* **EXERCISE INSTRUCTIONS**
Below are some records; output exactly the lines from the line with "(0 ≤ x.toInt → c'.getD rd = 0x7FFFFFFF) ∧" to the line with "flag of their", both ends kept, and nothing more.

[Items from a dataset]

/-- R220 to R222: DIVS makes one division step; LG2 and EX2 deliver the bounds of their range and exact powers of two, and
set their flags. The digits that the manual leaves open elsewhere are free (log entry 3), and nothing is said of them. -/
def Obligations.SeriesSteps : Prop := ∀ (s : State) (k : CoreId) (sat : Bool) (rd ra rb : DReg),
  let c := s.core k.c k.j
  let r := c.getD rd
  let x := c.getD ra
  c.Inside →
  (s.ready k (.divs rd ra rb) → CoreAnswers (.divs k rd ra rb) s k (fun c' =>
    (r.msb = false → x.msb = false → rd ≠ rb →
      (c'.getD rd).toNat = (if x.toNat ≤ 2 * r.toNat then 2 * r.toNat - x.toNat else 2 * r.toNat) % 2 ^ 32 ∧
      c'.fC = decide (x.toNat ≤ 2 * r.toNat) ∧
      c'.getD rb = (c.getD rb <<< 1) + (if x.toNat ≤ 2 * r.toNat then 1 else 0)) ∧
    c.Keeps c' { d := [rd, rb], sr := [2] })) ∧
  (s.ready k (.lg2 rd ra) → CoreAnswers (.lg2 k rd ra) s k (fun c' =>
    c'.fV = decide (x.toInt ≤ 0) ∧ c'.ShowsZN (c'.getD rd) ∧ (x.toInt ≤ 0 → c'.getD rd = 0x80000000) ∧
    (∀ n : Nat, n < 31 → x = BitVec.ofNat 32 (2 ^ n) → (c'.getD rd).toInt = ((n : Int) - 31) * 2 ^ 26) ∧
    c.Keeps c' { d := [rd], sr := [0, 1, 3] })) ∧
  (s.ready k (.ex2 sat rd ra) → CoreAnswers (.ex2 k sat rd ra) s k (fun c' =>
    c'.fV = decide (0 ≤ x.toInt) ∧ c'.fSV = (c.fSV || (sat && decide (0 ≤ x.toInt))) ∧ c'.ShowsZN (c'.getD rd) ∧
    (0 ≤ x.toInt → c'.getD rd = 0x7FFFFFFF) ∧
    (∀ n : Nat, 1 ≤ n → n ≤ 31 → x.toInt = -(n : Int) * 2 ^ 26 → c'.getD rd = BitVec.ofNat 32 (2 ^ (31 - n))) ∧
    c.Keeps c' { d := [rd], sr := [0, 1, 3, 8] }))

/-! ### Registers (R210, R177) -/

/-- R210: the register that each number names; a register that is written reads back what it holds of the value: all 32 bits
of a data register, bits [15:0] of a 16-bit register, zero-extended (`N` sign-extended), and of SR the bits below `LD`, with
`LD` and the reserved bits as before; every other register reads as before. `CYC` and `JOB` are read only, and no other
number names a register. -/
def Obligations.RegisterWrites : Prop := ∀ (c : Core) (r q : Reg) (v cyc : Word),
  (∀ n : Nat, regOf n = some r ↔ (match r with
    | .d i => n = i.val
    | .p i => n = 0x10 + i.val
    | .n i => n = 0x18 + i.val
    | .l i => n = 0x20 + i.val
    | .b i => n = 0x28 + i.val
    | .lc i => n = 0x30 + i.val
    | .sr => n = 0x34
    | .cyc => n = 0x35
    | .job => n = 0x36)) ∧
  (regWritable r = false ↔ r = .cyc ∨ r = .job) ∧
  (regWritable r = true → (c.writeReg r v).readReg cyc r = (match r with
    | .d _ => v
    | .n _ => (v.setWidth 16).signExtend 32
    | .sr => ((v &&& 0x1FF#32) ||| (c.sr.setWidth 32 &&& 0xFE00#32))
    | _ => (v.setWidth 16).setWidth 32)) ∧
  (regWritable r = true → q ≠ r → (c.writeReg r v).readReg cyc q = c.readReg cyc q)

/-- R210, R218, R219: MOV, LDI and ADDI to a register that is no data register write it under R210, set no flag of their
own, and change nothing else. `CYC` as a source counts the instruction that reads it (log entry 11). -/
def Obligations.RegisterMoves : Prop := ∀ (s : State) (k : CoreId) (rd ra : Reg) (imm : Word),
  let c := s.core k.c k.j
  c.Inside → regWritable rd = true →
  (s.ready k (.mov rd ra) → CoreAnswers (.mov k rd ra) s k (fun c' => ∃ n : Nat, 0 < n ∧ c'.cyc = c.cyc + BitVec.ofNat 32 n ∧
    (c.writeReg rd (c.readReg c'.cyc ra)).Keeps c' {})) ∧
  (s.ready k (.ldi rd imm) → CoreAnswers (.ldi k rd imm) s k (fun c' => (c.writeReg rd imm).Keeps c' {})) ∧
  ((∀ i, rd ≠ .d i) → s.ready k (.addi false rd imm) → CoreAnswers (.addi k false rd imm) s k (fun c' =>
    (c.writeReg rd (c.readReg c'.cyc rd + imm)).Keeps c' {}))

/-! ### Bundles (R205 to R217) -/

/-- R174, R175, R183, R213, R214: on every core that is ready and stands inside its program, MAC, MSU, MPY, MPYN and MACR complete,
in either slot, beside any other slot and any moves: `exec` answers the next state in which the core alone changed, with the exact
result of the product of the data registers as they stood before, brought to 72 bits under R183, in the accumulator, `GVn` set on
overflow, and all else as it was. Slot 1 starts from the accumulator that slot 0 leaves. MACR's overflow is judged on the rounded
result (log entry 90: the model's choice). -/
def Obligations.ProductSlots : Prop := ∀ (s : State) (k : CoreId) (slot : Fin 2) (sat : Bool) (an : Acc) (da db : DReg) (r : Beside),
  let c := s.core k.c k.j
  let p := product (c.getD da) (c.getD db)
  let gives (o : SlotOp) (z : BitVec 72 → Int) (c' : Core) : Prop :=
    let b := bundleOf slot o r
    let old := if slot = 1 then (macSlot c c none (bundleTap c b false) r.other).getA an else c.getA an
    c.SlotGives c' slot r b an (fun a => clip72 sat (z a)) ∧ (out72 (z old) = true → c'.flag (4 + an.val) = true) ∧
      c.Keeps c' (c.bundleTouch b)
  c.Inside →
  (s.ready k (.f1 (bundleOf slot (.mac sat an da db) r)) →
    ∃ c', exec (.mac k slot sat an da db r) s = .next (s.setCore k.c k.j c') ∧ gives (.mac sat an da db) (fun a => a.toInt + p) c') ∧
  (s.ready k (.f1 (bundleOf slot (.msu sat an da db) r)) →
    ∃ c', exec (.msu k slot sat an da db r) s = .next (s.setCore k.c k.j c') ∧ gives (.msu sat an da db) (fun a => a.toInt - p) c') ∧
  (s.ready k (.f1 (bundleOf slot (.mpy sat an da db) r)) →
    ∃ c', exec (.mpy k slot sat an da db r) s = .next (s.setCore k.c k.j c') ∧ gives (.mpy sat an da db) (fun _ => p) c') ∧
  (s.ready k (.f1 (bundleOf slot (.mpyn sat an da db) r)) →
    ∃ c', exec (.mpyn k slot sat an da db r) s = .next (s.setCore k.c k.j c') ∧ gives (.mpyn sat an da db) (fun _ => -p) c') ∧
  (s.ready k (.f1 (bundleOf slot (.macr sat an da db) r)) →
    ∃ c', exec (.macr k slot sat an da db r) s = .next (s.setCore k.c k.j c') ∧
      gives (.macr sat an da db) (fun a => roundShift (a.toInt + p) 32 * 2 ^ 32) c')

/-- R213, R214: ADDA and SUBA combine two accumulators, MOVA copies one, CLR clears one, and a slot NOP does nothing, in
either slot and beside anything; slot 1 sees the accumulator that slot 0 wrote. -/
def Obligations.AccumulatorSlots : Prop := ∀ (s : State) (k : CoreId) (slot : Fin 2) (sat : Bool) (an am : Acc) (r : Beside),
  let c := s.core k.c k.j
  let gives (o : SlotOp) (v : Bundle → BitVec 72 → BitVec 72) (c' : Core) : Prop :=
    let b := bundleOf slot o r
    c.SlotGives c' slot r b an (v b) ∧ c.Keeps c' (c.bundleTouch b)
  let m (b : Bundle) : Int := (c.slotSource slot r b am).toInt
  c.Inside →
  (s.ready k (.f1 (bundleOf slot (.adda sat an am) r)) →
    CoreAnswers (.adda k slot sat an am r) s k (gives (.adda sat an am) (fun b a => clip72 sat (a.toInt + m b)))) ∧
  (s.ready k (.f1 (bundleOf slot (.suba sat an am) r)) →
    CoreAnswers (.suba k slot sat an am r) s k (gives (.suba sat an am) (fun b a => clip72 sat (a.toInt - m b)))) ∧
  (s.ready k (.f1 (bundleOf slot (.mova an am) r)) →
    CoreAnswers (.mova k slot an am r) s k (gives (.mova an am) (fun b _ => c.slotSource slot r b am))) ∧
  (s.ready k (.f1 (bundleOf slot (.clr an) r)) → CoreAnswers (.clr k slot an r) s k (gives (.clr an) (fun _ _ => 0))) ∧
  (s.ready k (.f1 (bundleOf slot .nop r)) → CoreAnswers (.slotNop k slot r) s k (fun c' =>
    (slotDest r.other = none → ∀ n, c'.getA n = c.getA n) ∧ c.Keeps c' (c.bundleTouch (bundleOf slot .nop r))))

* **THE ANSWER**
    (0 ≤ x.toInt → c'.getD rd = 0x7FFFFFFF) ∧
    (∀ n : Nat, 1 ≤ n → n ≤ 31 → x.toInt = -(n : Int) * 2 ^ 26 → c'.getD rd = BitVec.ofNat 32 (2 ^ (31 - n))) ∧
    c.Keeps c' { d := [rd], sr := [0, 1, 3, 8] }))

/-! ### Registers (R210, R177) -/

/-- R210: the register that each number names; a register that is written reads back what it holds of the value: all 32 bits
of a data register, bits [15:0] of a 16-bit register, zero-extended (`N` sign-extended), and of SR the bits below `LD`, with
`LD` and the reserved bits as before; every other register reads as before. `CYC` and `JOB` are read only, and no other
number names a register. -/
def Obligations.RegisterWrites : Prop := ∀ (c : Core) (r q : Reg) (v cyc : Word),
  (∀ n : Nat, regOf n = some r ↔ (match r with
    | .d i => n = i.val
    | .p i => n = 0x10 + i.val
    | .n i => n = 0x18 + i.val
    | .l i => n = 0x20 + i.val
    | .b i => n = 0x28 + i.val
    | .lc i => n = 0x30 + i.val
    | .sr => n = 0x34
    | .cyc => n = 0x35
    | .job => n = 0x36)) ∧
  (regWritable r = false ↔ r = .cyc ∨ r = .job) ∧
  (regWritable r = true → (c.writeReg r v).readReg cyc r = (match r with
    | .d _ => v
    | .n _ => (v.setWidth 16).signExtend 32
    | .sr => ((v &&& 0x1FF#32) ||| (c.sr.setWidth 32 &&& 0xFE00#32))
    | _ => (v.setWidth 16).setWidth 32)) ∧
  (regWritable r = true → q ≠ r → (c.writeReg r v).readReg cyc q = c.readReg cyc q)

/-- R210, R218, R219: MOV, LDI and ADDI to a register that is no data register write it under R210, set no flag of their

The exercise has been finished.